Salvador de Madariaga –ilustre pensador, embajador de la II República en Gran Bretaña, autor de importantes libros hoy poco leídos- afirmó, algo antes de su muerte, ser partidario de una utopía: la aristocracia entendida en su sentido etimológico; es decir, como “gobierno de los mejores”.
Estaba bastante claro que Madariaga no se refería a condes, marqueses y duques, sino a quienes de verdad se podría considerar mejores. Él, como intelectual, tenía el privilegio de expresar libremente su idea sin que los viejos o los nuevos republicanos se sintieran ofendidos o le motejaran de elitista. Para algunos sería “una ocurrencia del viejo don Salvador” y para otros una pequeña concesión al periódico del que era colaborador habitual, el ABC donjuanista y tibiamente opuesto a la declinante dictadura de los años setenta.

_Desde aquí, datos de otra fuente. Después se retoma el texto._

/-! `State.modSlot` -/

@[simp] theorem State.modSlot_mem (s : State) (c j : Nat) (f : Slot → Slot) : (s.modSlot c j f).mem = s.mem := rfl
@[simp] theorem State.modSlot_full (s : State) (c j : Nat) (f : Slot → Slot) : (s.modSlot c j f).full = s.full := rfl
@[simp] theorem State.modSlot_poison (s : State) (c j : Nat) (f : Slot → Slot) : (s.modSlot c j f).poison = s.poison := rfl
@[simp] theorem State.modSlot_ctl (s : State) (c j : Nat) (f : Slot → Slot) : (s.modSlot c j f).ctl = s.ctl := rfl
@[simp] theorem State.modSlot_time (s : State) (c j : Nat) (f : Slot → Slot) : (s.modSlot c j f).time = s.time := rfl
@[simp] theorem State.modSlot_threads (s : State) (c j : Nat) (f : Slot → Slot) : (s.modSlot c j f).threads = s.threads := rfl
@[simp] theorem State.modSlot_nextTid (s : State) (c j : Nat) (f : Slot → Slot) : (s.modSlot c j f).nextTid = s.nextTid := rfl
@[simp] theorem State.modSlot_launches (s : State) (c j : Nat) (f : Slot → Slot) : (s.modSlot c j f).launches = s.launches := rfl
@[simp] theorem State.modSlot_nextLnum (s : State) (c j : Nat) (f : Slot → Slot) : (s.modSlot c j f).nextLnum = s.nextLnum := rfl
@[simp] theorem State.modSlot_completions (s : State) (c j : Nat) (f : Slot → Slot) : (s.modSlot c j f).completions = s.completions := rfl
@[simp] theorem State.modSlot_groveQ (s : State) (c j : Nat) (f : Slot → Slot) : (s.modSlot c j f).groveQ = s.groveQ := rfl
@[simp] theorem State.modSlot_dieQ (s : State) (c j : Nat) (f : Slot → Slot) : (s.modSlot c j f).dieQ = s.dieQ := rfl
@[simp] theorem State.modSlot_overflow (s : State) (c j : Nat) (f : Slot → Slot) : (s.modSlot c j f).overflow = s.overflow := rfl
@[simp] theorem State.modSlot_npSeen (s : State) (c j : Nat) (f : Slot → Slot) : (s.modSlot c j f).npSeen = s.npSeen := rfl
@[simp] theorem State.modSlot_lqtStart (s : State) (c j : Nat) (f : Slot → Slot) : (s.modSlot c j f).lqtStart = s.lqtStart := rfl
@[simp] theorem State.modSlot_overflowed (s : State) (c j : Nat) (f : Slot → Slot) : (s.modSlot c j f).overflowed = s.overflowed := rfl
@[simp] theorem State.modSlot_stale (s : State) (c j : Nat) (f : Slot → Slot) : (s.modSlot c j f).stale = s.stale := rfl
@[simp] theorem State.modSlot_dropped (s : State) (c j : Nat) (f : Slot → Slot) : (s.modSlot c j f).dropped = s.dropped := rfl
@[simp] theorem State.modSlot_roots (s : State) (c j : Nat) (f : Slot → Slot) : (s.modSlot c j f).roots = s.roots := rfl
@[simp] theorem State.modSlot_queued (s : State) (c j : Nat) (f : Slot → Slot) : (s.modSlot c j f).queued = s.queued := rfl
@[simp] theorem State.modSlot_barriers (s : State) (c j : Nat) (f : Slot → Slot) : (s.modSlot c j f).barriers = s.barriers := rfl
@[simp] theorem State.modSlot_accs (s : State) (c j : Nat) (f : Slot → Slot) : (s.modSlot c j f).accs = s.accs := rfl
@[simp] theorem State.modSlot_accN (s : State) (c j : Nat) (f : Slot → Slot) : (s.modSlot c j f).accN = s.accN := rfl
@[simp] theorem State.modSlot_waiters (s : State) (c j : Nat) (f : Slot → Slot) : (s.modSlot c j f).waiters = s.waiters := rfl
@[simp] theorem State.modSlot_tlbs (s : State) (c j : Nat) (f : Slot → Slot) : (s.modSlot c j f).tlbs = s.tlbs := rfl
@[simp] theorem State.modSlot_watch (s : State) (c j : Nat) (f : Slot → Slot) : (s.modSlot c j f).watch = s.watch := rfl
@[simp] theorem State.modSlot_hlc (s : State) (c j : Nat) (f : Slot → Slot) : (s.modSlot c j f).hlc = s.hlc := rfl
@[simp] theorem State.modSlot_canopy (s : State) (c j : Nat) (f : Slot → Slot) : (s.modSlot c j f).canopy = s.canopy := rfl
@[simp] theorem State.modSlot_replicas (s : State) (c j : Nat) (f : Slot → Slot) : (s.modSlot c j f).replicas = s.replicas := rfl
@[simp] theorem State.modSlot_mxu (s : State) (c j : Nat) (f : Slot → Slot) : (s.modSlot c j f).mxu = s.mxu := rfl
@[simp] theorem State.modSlot_dieTurns (s : State) (c j : Nat) (f : Slot → Slot) : (s.modSlot c j f).dieTurns = s.dieTurns := rfl
@[simp] theorem State.modSlot_links (s : State) (c j : Nat) (f : Slot → Slot) : (s.modSlot c j f).links = s.links := rfl
@[simp] theorem State.modSlot_boundaries (s : State) (c j : Nat) (f : Slot → Slot) : (s.modSlot c j f).boundaries = s.boundaries := rfl
@[simp] theorem State.modSlot_eseqOut (s : State) (c j : Nat) (f : Slot → Slot) : (s.modSlot c j f).eseqOut = s.eseqOut := rfl
@[simp] theorem State.modSlot_eseqIn (s : State) (c j : Nat) (f : Slot → Slot) : (s.modSlot c j f).eseqIn = s.eseqIn := rfl
@[simp] theorem State.modSlot_dieFlits (s : State) (c j : Nat) (f : Slot → Slot) : (s.modSlot c j f).dieFlits = s.dieFlits := rfl
@[simp] theorem State.modSlot_arrivals (s : State) (c j : Nat) (f : Slot → Slot) : (s.modSlot c j f).arrivals = s.arrivals := rfl
@[simp] theorem State.modSlot_mailOut (s : State) (c j : Nat) (f : Slot → Slot) : (s.modSlot c j f).mailOut = s.mailOut := rfl
@[simp] theorem State.modSlot_host (s : State) (c j : Nat) (f : Slot → Slot) : (s.modSlot c j f).host = s.host := rfl
@[simp] theorem State.modSlot_image (s : State) (c j : Nat) (f : Slot → Slot) : (s.modSlot c j f).image = s.image := rfl
@[simp] theorem State.modSlot_mode (s : State) (c j : Nat) (f : Slot → Slot) : (s.modSlot c j f).mode = s.mode := rfl
@[simp] theorem State.modSlot_mgmt (s : State) (c j : Nat) (f : Slot → Slot) : (s.modSlot c j f).mgmt = s.mgmt := rfl
@[simp] theorem State.modSlot_cur (s : State) (c j : Nat) (f : Slot → Slot) : (s.modSlot c j f).cur = s.cur := rfl
@[simp] theorem State.modSlot_iword (s : State) (c j : Nat) (f : Slot → Slot) : (s.modSlot c j f).iword = s.iword := rfl
@[simp] theorem State.modSlot_freeN (s : State) (c j : Nat) (f : Slot → Slot) : (s.modSlot c j f).freeN = s.freeN := rfl
@[simp] theorem State.modSlot_agenda (s : State) (c j : Nat) (f : Slot → Slot) : (s.modSlot c j f).agenda = s.agenda := rfl

/-! `State.setLaunch` -/

@[simp] theorem State.setLaunch_mem (s : State) (n : Nat) (l : Launch) : (s.setLaunch n l).mem = s.mem := rfl
@[simp] theorem State.setLaunch_full (s : State) (n : Nat) (l : Launch) : (s.setLaunch n l).full = s.full := rfl
@[simp] theorem State.setLaunch_poison (s : State) (n : Nat) (l : Launch) : (s.setLaunch n l).poison = s.poison := rfl
@[simp] theorem State.setLaunch_ctl (s : State) (n : Nat) (l : Launch) : (s.setLaunch n l).ctl = s.ctl := rfl
@[simp] theorem State.setLaunch_time (s : State) (n : Nat) (l : Launch) : (s.setLaunch n l).time = s.time := rfl
@[simp] theorem State.setLaunch_cores (s : State) (n : Nat) (l : Launch) : (s.setLaunch n l).cores = s.cores := rfl
@[simp] theorem State.setLaunch_threads (s : State) (n : Nat) (l : Launch) : (s.setLaunch n l).threads = s.threads := rfl
@[simp] theorem State.setLaunch_nextTid (s : State) (n : Nat) (l : Launch) : (s.setLaunch n l).nextTid = s.nextTid := rfl
@[simp] theorem State.setLaunch_nextLnum (s : State) (n : Nat) (l : Launch) : (s.setLaunch n l).nextLnum = s.nextLnum := rfl
@[simp] theorem State.setLaunch_completions (s : State) (n : Nat) (l : Launch) : (s.setLaunch n l).completions = s.completions := rfl
@[simp] theorem State.setLaunch_groveQ (s : State) (n : Nat) (l : Launch) : (s.setLaunch n l).groveQ = s.groveQ := rfl
@[simp] theorem State.setLaunch_dieQ (s : State) (n : Nat) (l : Launch) : (s.setLaunch n l).dieQ = s.dieQ := rfl
@[simp] theorem State.setLaunch_overflow (s : State) (n : Nat) (l : Launch) : (s.setLaunch n l).overflow = s.overflow := rfl
@[simp] theorem State.setLaunch_npSeen (s : State) (n : Nat) (l : Launch) : (s.setLaunch n l).npSeen = s.npSeen := rfl
@[simp] theorem State.setLaunch_lqtStart (s : State) (n : Nat) (l : Launch) : (s.setLaunch n l).lqtStart = s.lqtStart := rfl
@[simp] theorem State.setLaunch_overflowed (s : State) (n : Nat) (l : Launch) : (s.setLaunch n l).overflowed = s.overflowed := rfl
@[simp] theorem State.setLaunch_stale (s : State) (n : Nat) (l : Launch) : (s.setLaunch n l).stale = s.stale := rfl
@[simp] theorem State.setLaunch_dropped (s : State) (n : Nat) (l : Launch) : (s.setLaunch n l).dropped = s.dropped := rfl
@[simp] theorem State.setLaunch_roots (s : State) (n : Nat) (l : Launch) : (s.setLaunch n l).roots = s.roots := rfl
@[simp] theorem State.setLaunch_queued (s : State) (n : Nat) (l : Launch) : (s.setLaunch n l).queued = s.queued := rfl
@[simp] theorem State.setLaunch_barriers (s : State) (n : Nat) (l : Launch) : (s.setLaunch n l).barriers = s.barriers := rfl
@[simp] theorem State.setLaunch_accs (s : State) (n : Nat) (l : Launch) : (s.setLaunch n l).accs = s.accs := rfl
@[simp] theorem State.setLaunch_accN (s : State) (n : Nat) (l : Launch) : (s.setLaunch n l).accN = s.accN := rfl
@[simp] theorem State.setLaunch_waiters (s : State) (n : Nat) (l : Launch) : (s.setLaunch n l).waiters = s.waiters := rfl
@[simp] theorem State.setLaunch_tlbs (s : State) (n : Nat) (l : Launch) : (s.setLaunch n l).tlbs = s.tlbs := rfl
@[simp] theorem State.setLaunch_watch (s : State) (n : Nat) (l : Launch) : (s.setLaunch n l).watch = s.watch := rfl
@[simp] theorem State.setLaunch_hlc (s : State) (n : Nat) (l : Launch) : (s.setLaunch n l).hlc = s.hlc := rfl
@[simp] theorem State.setLaunch_canopy (s : State) (n : Nat) (l : Launch) : (s.setLaunch n l).canopy = s.canopy := rfl
@[simp] theorem State.setLaunch_replicas (s : State) (n : Nat) (l : Launch) : (s.setLaunch n l).replicas = s.replicas := rfl
@[simp] theorem State.setLaunch_mxu (s : State) (n : Nat) (l : Launch) : (s.setLaunch n l).mxu = s.mxu := rfl
@[simp] theorem State.setLaunch_dieTurns (s : State) (n : Nat) (l : Launch) : (s.setLaunch n l).dieTurns = s.dieTurns := rfl
@[simp] theorem State.setLaunch_links (s : State) (n : Nat) (l : Launch) : (s.setLaunch n l).links = s.links := rfl
@[simp] theorem State.setLaunch_boundaries (s : State) (n : Nat) (l : Launch) : (s.setLaunch n l).boundaries = s.boundaries := rfl
@[simp] theorem State.setLaunch_eseqOut (s : State) (n : Nat) (l : Launch) : (s.setLaunch n l).eseqOut = s.eseqOut := rfl
@[simp] theorem State.setLaunch_eseqIn (s : State) (n : Nat) (l : Launch) : (s.setLaunch n l).eseqIn = s.eseqIn := rfl
@[simp] theorem State.setLaunch_dieFlits (s : State) (n : Nat) (l : Launch) : (s.setLaunch n l).dieFlits = s.dieFlits := rfl
@[simp] theorem State.setLaunch_arrivals (s : State) (n : Nat) (l : Launch) : (s.setLaunch n l).arrivals = s.arrivals := rfl
@[simp] theorem State.setLaunch_mailOut (s : State) (n : Nat) (l : Launch) : (s.setLaunch n l).mailOut = s.mailOut := rfl
@[simp] theorem State.setLaunch_host (s : State) (n : Nat) (l : Launch) : (s.setLaunch n l).host = s.host := rfl
@[simp] theorem State.setLaunch_image (s : State) (n : Nat) (l : Launch) : (s.setLaunch n l).image = s.image := rfl
@[simp] theorem State.setLaunch_mode (s : State) (n : Nat) (l : Launch) : (s.setLaunch n l).mode = s.mode := rfl
@[simp] theorem State.setLaunch_mgmt (s : State) (n : Nat) (l : Launch) : (s.setLaunch n l).mgmt = s.mgmt := rfl
@[simp] theorem State.setLaunch_cur (s : State) (n : Nat) (l : Launch) : (s.setLaunch n l).cur = s.cur := rfl
@[simp] theorem State.setLaunch_iword (s : State) (n : Nat) (l : Launch) : (s.setLaunch n l).iword = s.iword := rfl
@[simp] theorem State.setLaunch_freeN (s : State) (n : Nat) (l : Launch) : (s.setLaunch n l).freeN = s.freeN := rfl
@[simp] theorem State.setLaunch_agenda (s : State) (n : Nat) (l : Launch) : (s.setLaunch n l).agenda = s.agenda := rfl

Esa actitud resultaba “perdonable” o, por lo menos, “entendible”… aunque de hecho nada entendieran.
La utopía o, por mejor decir, “lo utópico” es un elemento frecuente, lícito, deseable en el pensamiento de un intelectual o de un artista (sin que haya que confundir ambos) pero muy peligroso si es lo que inspira las acciones de un político, ya que lo que define más a la utopía es su carácter inasequible. Tratar de adaptarla a una ideología es –la Historia lo demuestra- un fracaso con consecuencias a veces funestas. El nacionalsocialismo es un ejemplo de esta adaptación imposible. Un conglomerado de teorías, pseudo teorías, leyendas y utopías, que tuvo como maestro coctelero a un loco: Adolf Hitler. De la utopía socialista tampoco ha devenido nada bueno; por mucho que algunos se empeñen en maquillar la cosa. Si las ideas de Marx no hubieran dejado de ser una especulación intelectual, se habrían ahorrado millones de vidas humanas a lo largo del siglo XX. Lo mismo podría decirse de Bakunin y de unos cuantos burgueses y aristócratas (no en sentido etimológico) que elaboraron teorías de la historia y modos de interpretar la conducta humana, desde la confortable dacha o el mullido asiento de cuero, en un exclusivo club del Mayfair londinense.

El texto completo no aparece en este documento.